==> Dog Play is great FUN - for us too! But what?
Games to Play With Dogs!?
This week: Outdoor Games. These include free dog games and free puppy games. With a German Shepherd you should aim to play dog games every day!
Even winter ice is no true excuse. While researching for the best skid-free dog paw pads, I found this very informative article from Daniela of taildom.com.
And for winter ice? It seems our old classic is still the best, summers and winters: Ultra Paws high performance dog boots with traction control.
How Dog Games fit in
Can you still remember the very first MYGERMANSHEPHERD PERIODICAL? Probably. Because I linked to it quite often.
It was about toys, yes. Toys that German Shepherds love. We showed you 6 Toy Categories, half of which dogs can play with on their own, (see Solitaire in the last Periodical on Dog Play Styles), while the other half requires our active involvement: Together-time with our dog.
And the penultimate Periodical showed you How to Play With Your Dog. - How, yes.
The last Periodical then showed you How dogs play.
Now, in this Periodical just has to come the logical add-on: Dog Games, or Games to Play With Dogs.

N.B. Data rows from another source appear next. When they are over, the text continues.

/-- An instruction's operand bytes. -/
def Instr.operandBytes : Instr → List Byte
  | .frameRead _ | .frameReadMemory _ | .frameWrite _ | .frameWriteMemory _ => []
  | .runCommand op nocache         => [op, boolByte nocache]
  | .readCommand op len nocache    => [op] ++ wordBytes len ++ [boolByte nocache]
  | .writeCommand op bytes nocache => [op] ++ wordBytes (BitVec.ofNat 32 (bytes.length - 1)) ++ bytes ++ [boolByte nocache]
  | .writeCommandLen0 op nocache   => [op, boolByte nocache]
  | .eraseCommand op a nocache     => [op] ++ wordBytes a ++ [boolByte nocache]
  | .readMemory a len nocache      => wordBytes a ++ wordBytes len ++ [boolByte nocache]
  | .writeMemory a bytes nocache   => wordBytes a ++ wordBytes (BitVec.ofNat 32 bytes.length) ++ bytes ++ [boolByte nocache]
  | .wrInstrctrl op  => wordBytes (op.setWidth 32)
  | .wrInstraddr a   => wordBytes a
  | .wrInstrframe w  => wordBytes w
  | .winWr _ v       => [v]
  | .rdInstrframe | .winRd _ | .start | .rdIntflag | .clrIntflag => []
  | .cacheDisable | .cacheEnable | .rdCmccSr | .cacheInvalidate => []
  | .dsb | .isb | .complete | .cacheSettle | .exec => []
  | .encode d txPresent length => d.bytes ++ [boolByte txPresent] ++ wordBytes length
  | .submit r => r.bytes
  | .setclk hz => natBytes hz

/-- The bytes of an instruction: its table word, its row number, its operands. -/
def encode (p : Params) (i : Instr) : List Byte :=
  wordBytes (i.tableWord p) ++ [i.row.number] ++ i.operandBytes

/-! ## The table's numbering of bits -/

/-- The bytes of a table word of `nbits` bits, the first byte its bits 7..0, and zero operand bytes after it. -/
def tableWordBytes (nbits w : Nat) : List Byte :=
  wordBytes (BitVec.ofNat 32 (w % 2 ^ nbits)) ++ List.replicate 64 0

/-- The instruction the decoder reads from a word of the table, its operand bytes zero, under the default parameters. -/
def decodeTableWord (nbits w : Nat) : Option Instr :=
  match decode Params.default (tableWordBytes nbits w) with
  | .instr i _   => some i
  | .foreign _ _ => none
  | .reject _    => none

end Sys2Proof
end

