-- ==== Sys2Proof/Machine/Registers.lean ====
section
/-! DEFINITION. The controller's register primitives: program-opcode, program-address, program-frame, settle read-back, and
the completion flag's poll and clear (41_transport_primitives.md R88-R91, R98, R99). -/

namespace Sys2Proof.Machine

/-- program-opcode (R88): `W32 INSTRCTRL, zext_32(op)`. -/
def State.programOpcode (s : State) (op : Byte) : State :=
  if s.frameHeld then s.raise .frameOverrun (.reg .instrctrl)
  else ({ s with instrctrl := op.setWidth 32 }.log (.regWrite .instrctrl (op.setWidth 32))).advanceAt .s3Op

/-- program-address (R89): `W32 INSTRADDR, a`. -/
def State.programAddress (s : State) (a : Word) : State :=
  if s.frameHeld then s.raise .frameOverrun (.reg .instraddr)
  else ({ s with instraddr := a }.log (.regWrite .instraddr a)).advanceAt .s3Addr

/-- The record a frame write latches: opcode and address are sampled from their registers (R90). -/
def State.sampleFrame (s : State) (w : Word) : FrameRecord where
  seq    := s.nextSeq
  word   := w
  opcode := s.instrByte
  addr   := s.instraddr
  next   := s.firstOffset w
  data   := []

/-- program-frame (R90): `W32 INSTRFRAME, w`, the commit point of the frame. -/
def State.programFrame (s : State) (w : Word) : State :=
  if s.frameHeld then s.raise .frameOverrun (.reg .instrframe)
  else if reservedWord w then s.raise .reservedFieldValue (.word w)
  else
    ({ s with instrframe := w, settled := false, pending := some (s.sampleFrame w), nextSeq := s.nextSeq + 1 }.log
      (.regWrite .instrframe w)).keepWord w

/-- settle read-back (R91): `R32 INSTRFRAME`; the executor discards the value. -/
def State.settleRead (s : State) : State :=
  ({ s with settled := true }.log (.regRead .instrframe s.instrframe)).advanceAt .s4

/-- poll-completion-flag (R98): a read taken once `INSTREND` = 1; until then the executor holds and nothing changes
(R87, Log 17). The other bits of the word are drawn. -/
def State.pollComplete (s : State) : State :=
  if s.instrend then (s.drew.log (.regRead .intflag (intflagWord s.instrend s.drawnBits))).advanceAt .s6Poll else s

/-- clear-completion-flag (R99): `W32 INTFLAG, 0x0000_0400`. -/
def State.clearFlag (s : State) : State :=
  ({ s with instrend := instrendAfterWrite s.instrend instrendMask }.log (.regWrite .intflag instrendMask)).advanceAt .s6Clr

/-- WR_INSTRCTRL (R88). -/
def execWrInstrctrl (op : Byte) (s : State) : Host.Outcome State Fault Refusal :=
  s.whenLive (fun s => s.access (s.issues (.wrInstrctrl op)) (·.programOpcode op))

/-- WR_INSTRADDR (R89). -/
def execWrInstraddr (a : Word) (s : State) : Host.Outcome State Fault Refusal :=
  s.whenLive (fun s => s.access (s.issues (.wrInstraddr a)) (·.programAddress a))

/-- WR_INSTRFRAME (R90). -/
def execWrInstrframe (w : Word) (s : State) : Host.Outcome State Fault Refusal :=
  s.whenLive (fun s => s.access (s.issues (.wrInstrframe w)) (·.programFrame w))

/-- RD_INSTRFRAME (R91). -/
def execRdInstrframe (s : State) : Host.Outcome State Fault Refusal :=
  s.whenLive (fun s => s.access (s.issues .rdInstrframe) (·.settleRead))

/-- RD_INTFLAG (R98). -/
def execRdIntflag (s : State) : Host.Outcome State Fault Refusal :=
  s.whenLive (fun s => s.access (s.issues .rdIntflag) (·.pollComplete))

/-- CLR_INTFLAG (R99). -/
def execClrIntflag (s : State) : Host.Outcome State Fault Refusal :=
  s.whenLive (fun s => s.access (s.issues .clrIntflag) (·.clearFlag))

end Sys2Proof.Machine
end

And this week we focus on Outdoor Games for dogs.
German Shepherd Games: What GSDs Love!
Find out more: Click to save vet cost, training cost, and your nerves!
Maximum FUN while providing what German Shepherds are made for: Exercise. Running around. Collecting the herd. Identifying subjects or objects. Organizing subjects or objects. Taking care of weak or injured individuals. Integrating them back into the herd. Maintaining social cohesion.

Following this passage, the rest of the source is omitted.